In the case of recipients of One-Parent Family Payment, Jobseeker’s Allowance, transitional arrangements who claim Back to Work Dividend, there is no requirement to have been in receipt of either of these payments for a minimum period of time in order to qualify for the dividend.
In addition to eligibility conditions, a former recipient of One-Parent Family Payment is eligible for the dividend, where that person no longer qualifies for One-Parent Family Payment due to age related reforms that have been introduced in the scheme in recent years or where that person was engaged in employment or self-employment prior to ceasing to claim the One-Parent Family Payment.
Disqualification
A person who is qualified for the Back to Work Family Dividend will cease to be qualified if he or his spouse, civil partner, cohabitant etc.
- receives a weekly social welfare payment,
- participates in education, training, supported employment, work placement or
- ceases to be employed or self employed.
A person may receive illness benefit or injury benefit for up to six weeks without the dividend being withdrawn, if he or she is temporarily incapacitated for work.
Only one Back to Work Family Dividend may be paid per couple.
Payments
The rate of the  Back to Work Family Dividend is based in the first year on the rate of qualified child increase being paid to that person immediately before he or she ceased to claim the Jobseekers payment or One-Parent Family Payment subject to a maximum weekly payment of €119.20 and will be half of that rate in the second year subject to a maximum overall weekly payment of €59.60.
The dividend will be paid for a maximum of two years provided the person remains in employment. If the person returns to social welfare payment within the period, the dividend ceases. It may recommence for the unexpired part of the two-year period, if the person or his or her spouse, civil partner or a co-habitant obtains another job. A maximum of two occasions per claim is allowed for recommencement.

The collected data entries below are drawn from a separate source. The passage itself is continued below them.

-- ==== Sys2Proof/Proofs/Edges.lean ====
section
/-! PROOFS. PPS edges in each lock state, with the acquisition streak, renewal, mismatch, step and return (R107, R108, R111 to R116). -/

namespace Sys2Proof.Machine

/-! ### The interval class of an edge (R107) -/

/-- An edge whose interval from the edge reference lies in the window. -/
def State.EdgeRegular (s : State) : Prop := ∃ r, s.tru.edgeRef = some r ∧ 999000 ≤ s.tick - r ∧ s.tick - r ≤ 1001000

theorem edgeClass_regular_iff {s : State} : edgeClass s.tru.edgeRef s.tick = .regular ↔ s.EdgeRegular := by
  unfold edgeClass State.EdgeRegular
  cases s.tru.edgeRef with
  | none => simp
  | some r =>
    dsimp only
    split <;> simp_all

theorem edgeClass_irregular_iff {s : State} :
    edgeClass s.tru.edgeRef s.tick = .irregular ↔ s.tru.edgeRef ≠ none ∧ ¬ s.EdgeRegular := by
  unfold edgeClass State.EdgeRegular
  cases s.tru.edgeRef with
  | none => simp
  | some r =>
    dsimp only
    split <;> simp_all

/-- An edge of a part that takes events: what it does in every state, and then its lock state's rule. -/
theorem exec_ppsEdge {s : State} (ho : s.operating = true) {regular irregular : Bool} (hr : regular = true ↔ s.EdgeRegular)
    (hi : irregular = true ↔ s.tru.edgeRef ≠ none ∧ ¬ s.EdgeRegular) :
    exec .ppsEdge s = .next (edgeByState (edgeClass s.tru.edgeRef s.tick) s.time.buffer (edgeTaken regular irregular s)) := by
  have hregular : decide (edgeClass s.tru.edgeRef s.tick = .regular) = regular :=
    Bool.eq_iff_iff.2 (decide_eq_true_iff.trans (edgeClass_regular_iff.trans hr.symm))
  have hirregular : decide (edgeClass s.tru.edgeRef s.tick = .irregular) = irregular :=
    Bool.eq_iff_iff.2 (decide_eq_true_iff.trans (edgeClass_irregular_iff.trans hi.symm))
  simp only [exec, execPpsEdge, whileOperating_pos ho, ppsEdge_eq, hregular, hirregular]

theorem exec_ppsEdge_regular {s : State} (ho : s.operating = true) (h : s.EdgeRegular) :
    exec .ppsEdge s = .next (edgeByState .regular s.time.buffer (edgeTaken true false s)) := by
  rw [exec_ppsEdge ho (iff_of_true rfl h) (irregular := false) (by simp [h]), edgeClass_regular_iff.2 h]

theorem exec_ppsEdge_irregular {s : State} (ho : s.operating = true) (hn : s.tru.edgeRef ≠ none) (h : ¬ s.EdgeRegular) :
    exec .ppsEdge s = .next (edgeByState .irregular s.time.buffer (edgeTaken false true s)) := by
  rw [exec_ppsEdge ho (regular := false) (by simp [h]) (iff_of_true rfl ⟨hn, h⟩), edgeClass_irregular_iff.2 ⟨hn, h⟩]

/-! ### The rule of each lock state (R111 to R116) -/

theorem edgeByState_acquiring {s : State} (h : s.tru.state = .acquiring) (c : EdgeClass) (m : Option TimeMsg) :
    edgeByState c m s = edgeAcquiring c m s := by simp only [edgeByState, h]

theorem edgeByState_locked {s : State} {mp : Mapping} (h : s.tru.state = .locked) (hm : s.tru.mapping = some mp) (c : EdgeClass)
    (m : Option TimeMsg) : edgeByState c m s = if c = .regular then regularLocked mp m s else s := by simp only [edgeByState, h, hm]

theorem edgeByState_holdover {s : State} {mp : Mapping} (h : s.tru.state = .holdover) (hm : s.tru.mapping = some mp) (c : EdgeClass)
    (m : Option TimeMsg) : edgeByState c m s =
      if c = .regular then regularHoldover mp m s else { s with tru := { s.tru with edgeRef := some s.tick } } := by
  simp only [edgeByState, h, hm]

/-- The streak goes on at a regular edge whose label follows (R111). -/
theorem nextStreak_follows {t : Tru} {label : Nat} (hs : t.streak ≠ 0) (hl : label = t.streakLabel + 1) :
    t.nextStreak .regular label = t.streak + 1 := if_pos ⟨rfl, hs, hl⟩

theorem confirms_iff {t : Tru} {label : Nat} : t.confirms label = true ↔ ∃ p, t.mismatch = some p ∧ label = p + 1 := by
  simp [Tru.confirms, Option.any_eq_true]

/-- Settles O34: the label of the edge, and what the streak becomes under it. -/
theorem acquisitionStreak : Obligations.AcquisitionStreak := by
  unfold Obligations.AcquisitionStreak
  intro s ho hstate regular isRegular isIrregular hr hi t
  obtain ⟨htru, htick, -⟩ := edgeTaken_fields isRegular isIrregular s
  have edge : exec .ppsEdge s = .next (edgeAcquiring (edgeClass s.tru.edgeRef s.tick) s.time.buffer t) := by
    rw [exec_ppsEdge ho hr hi, edgeByState_acquiring (htru ▸ hstate)]
  refine ⟨fun hb => ?_, fun m hb => ⟨fun hn => ?_, fun hreg h1 hl => ?_, fun hreg h2 hl => ?_⟩⟩ <;> rw [edge, hb]
  · rw [edgeAcquiring, htru, htick]
  · have hbreak : s.tru.nextStreak (edgeClass s.tru.edgeRef s.tick) m.label = 1 :=
      if_neg fun h => hn ⟨hr.2 (edgeClass_regular_iff.1 h.1), h.2⟩
    rw [edgeAcquiring, htru, htick, hbreak, if_neg (by decide)]
  · have hnext : s.tru.nextStreak .regular m.label = 2 := by rw [nextStreak_follows (by omega) hl, h1]
    rw [edgeClass_regular_iff.2 (hr.1 hreg), edgeAcquiring, htru, htick, hnext, if_neg (by decide)]
  · have hnext : s.tru.nextStreak .regular m.label = 3 := by rw [nextStreak_follows (by omega) hl, h2]
    rw [edgeClass_regular_iff.2 (hr.1 hreg), edgeAcquiring, htru, htick, hnext, if_pos rfl]
    rfl

/-! ### LOCKED and HOLDOVER under the unit as an edge finds it -/

section
variable {u : State} {t : Tru} {now : Nat} {was : Option Nat} (htru : u.tru = t) (htick : u.tick = now)
include htru htick

theorem renew_eq (label : Nat) (mismatch : Option Nat) (msg : Option MsgQuality) (hwas : u.refNow = was) :
    renew label mismatch msg u = epochJump was { u with tru := { t with
      edgeRef := some now, mapping := some ⟨label, now⟩, watchdog := some (now + 1001000), mismatch := mismatch, lastMsg := msg } } := by
  subst htru htick hwas
  rfl

theorem holdoverReturn_eq (label : Nat) (msg : Option MsgQuality) (hwas : u.refNow = was) :
    holdoverReturn label msg u = epochJump was { u with tru := t.lock label now msg } := by
  subst htru htick hwas
  rfl

theorem referenceStep_eq (m : TimeMsg) : referenceStep m u = flushStep (report .steps
    { u with tru := t.lock m.label now (some m.source), strobe := { u.strobe with lastPulsed := none } }) := by
  subst htru htick
  rfl

/-- A regular edge in LOCKED: renewed, stepped, or renewed with its label pending (R112, R113, R115). -/
theorem regularLocked_eq (mp : Mapping) :
    regularLocked mp none u = renew (mp.flywheel now) none t.lastMsg u ∧
    ∀ m, regularLocked mp (some m) u =
      if m.label = mp.flywheel now then renew (mp.flywheel now) none (some m.source) u
      else if ∃ p, t.mismatch = some p ∧ m.label = p + 1 then referenceStep m u
      else renew (mp.flywheel now) (some m.label) t.lastMsg u := by
  subst htru htick
  exact ⟨rfl, fun m => if_congr Iff.rfl rfl (if_congr confirms_iff rfl rfl)⟩

/-- A regular edge in HOLDOVER: a return, a step, or a label left pending (R113, R115, R116). -/
theorem regularHoldover_eq (mp : Mapping) :
    regularHoldover mp none u = holdoverReturn (mp.flywheel now) t.lastMsg u ∧
    ∀ m, regularHoldover mp (some m) u =
      if m.label = mp.flywheel now then holdoverReturn (mp.flywheel now) (some m.source) u
      else if ∃ p, t.mismatch = some p ∧ m.label = p + 1 then referenceStep m u
      else { u with tru := { t with edgeRef := some now, mismatch := some m.label } } := by
  subst htru htick
  exact ⟨rfl, fun m => if_congr Iff.rfl rfl (if_congr confirms_iff rfl rfl)⟩

end

/-- Settles O35: a regular edge by its label and the pending one; any other is counted. -/
theorem lockedEdges : Obligations.LockedEdges := by
  unfold Obligations.LockedEdges
  intro s mp r ho hstate hmap href fly renewed
  have locked (c : EdgeClass) (a b : Bool) : edgeByState c s.time.buffer (edgeTaken a b s) =
      if c = .regular then regularLocked mp s.time.buffer (edgeTaken a b s) else edgeTaken a b s :=
    edgeByState_locked (by simpa using hstate) (by simpa using hmap) _ _
  obtain ⟨htru, htick, -, -, -, hwas⟩ := edgeTaken_fields true false s
  obtain ⟨unlabelled, labelled⟩ := regularLocked_eq htru htick mp
  have renews (mismatch : Option Nat) (msg : Option MsgQuality) :
      renew (mp.flywheel s.tick) mismatch msg (edgeTaken true false s) = renewed mismatch msg := renew_eq htru htick _ _ _ hwas
  refine ⟨fun hw => ?_, fun hlow hhigh => ?_⟩
  · have hn : ¬ s.EdgeRegular := fun ⟨x, hx, hin⟩ => hw (Option.some.inj (href.symm.trans hx) ▸ hin)
    rw [exec_ppsEdge_irregular ho (by simp [href]) hn, locked, if_neg (by decide)]
  · rw [exec_ppsEdge_regular ho ⟨r, href, hlow, hhigh⟩, locked, if_pos rfl]
    refine ⟨fun hb => ?_, fun m hb => ?_⟩ <;> rw [hb]
    · rw [unlabelled, renews]
    · rw [labelled]
      refine ⟨fun (hl : _ = mp.flywheel s.tick) => ?_, fun (hl : _ ≠ mp.flywheel s.tick) hp => ?_,
        fun p (hl : _ ≠ mp.flywheel s.tick) hp hc => ?_⟩
      · rw [if_pos hl, renews]
      · rw [if_neg hl, if_neg fun ⟨p, hp', hc⟩ => hp p hp' hc, renews]
      · rw [if_neg hl, if_pos ⟨p, hp, hc⟩, referenceStep_eq htru htick]
        rfl

/-- Settles O36: any edge becomes the reference; a regular one by its label and the pending one. -/
theorem holdoverEdges : Obligations.HoldoverEdges := by
  unfold Obligations.HoldoverEdges
  intro s mp ho hstate hmap regular fly locked
  have held (c : EdgeClass) (a b : Bool) : edgeByState c s.time.buffer (edgeTaken a b s) =
      if c = .regular then regularHoldover mp s.time.buffer (edgeTaken a b s)
      else { edgeTaken a b s with tru := { (edgeTaken a b s).tru with edgeRef := some (edgeTaken a b s).tick } } :=
    edgeByState_holdover (by simpa using hstate) (by simpa using hmap) _ _
  obtain ⟨htru, htick, -, -, -, hwas⟩ := edgeTaken_fields true false s
  obtain ⟨unlabelled, labelled⟩ := regularHoldover_eq htru htick mp
  have returns (msg : Option MsgQuality) : holdoverReturn (mp.flywheel s.tick) msg (edgeTaken true false s) =
      epochJump s.refNow { edgeTaken true false s with tru := locked fly msg } := holdoverReturn_eq htru htick _ _ hwas
  refine ⟨fun r href hn => ?_, fun hreg => ?_⟩
  · obtain ⟨htru', htick', -⟩ := edgeTaken_fields false true s
    rw [exec_ppsEdge_irregular ho (by simp [href]) hn, held, if_neg (by decide), htru', htick']
  · rw [exec_ppsEdge_regular ho hreg, held, if_pos rfl]
    refine ⟨fun hb => ?_, fun m hb => ?_⟩ <;> rw [hb]
    · rw [unlabelled, returns]
    · rw [labelled]
      refine ⟨fun (hl : _ = mp.flywheel s.tick) => ?_, fun (hl : _ ≠ mp.flywheel s.tick) hp => ?_,
        fun p (hl : _ ≠ mp.flywheel s.tick) hp hc => ?_⟩
      · rw [if_pos hl, returns]
      · rw [if_neg hl, if_neg fun ⟨p, hp', hc⟩ => hp p hp' hc]
      · rw [if_neg hl, if_pos ⟨p, hp, hc⟩, referenceStep_eq htru htick]
        rfl

end Sys2Proof.Machine
end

The payment is made weekly and is related to the number of children in respect of whom, a qualified child increase was being paid before the dividend was claimed.
Children
The Back to Work Family Dividend was  paid at a standard weekly rate of €29.80 per child, subject to an overall ceiling of €119.20 per week in the first year. This reduces to €59.60 per week in the second year.
Back to Work Family Dividend is not paid in respect of any child who claims a weekly social welfare payment in his or her own right or who is regarded as a qualified child or adult for the purpose of any other person, who is claiming an increase in weekly social welfare payment thereby.
The payment of the dividend is not to be made in respect of any child who participates in education, training, supported employment or work placement in his own right.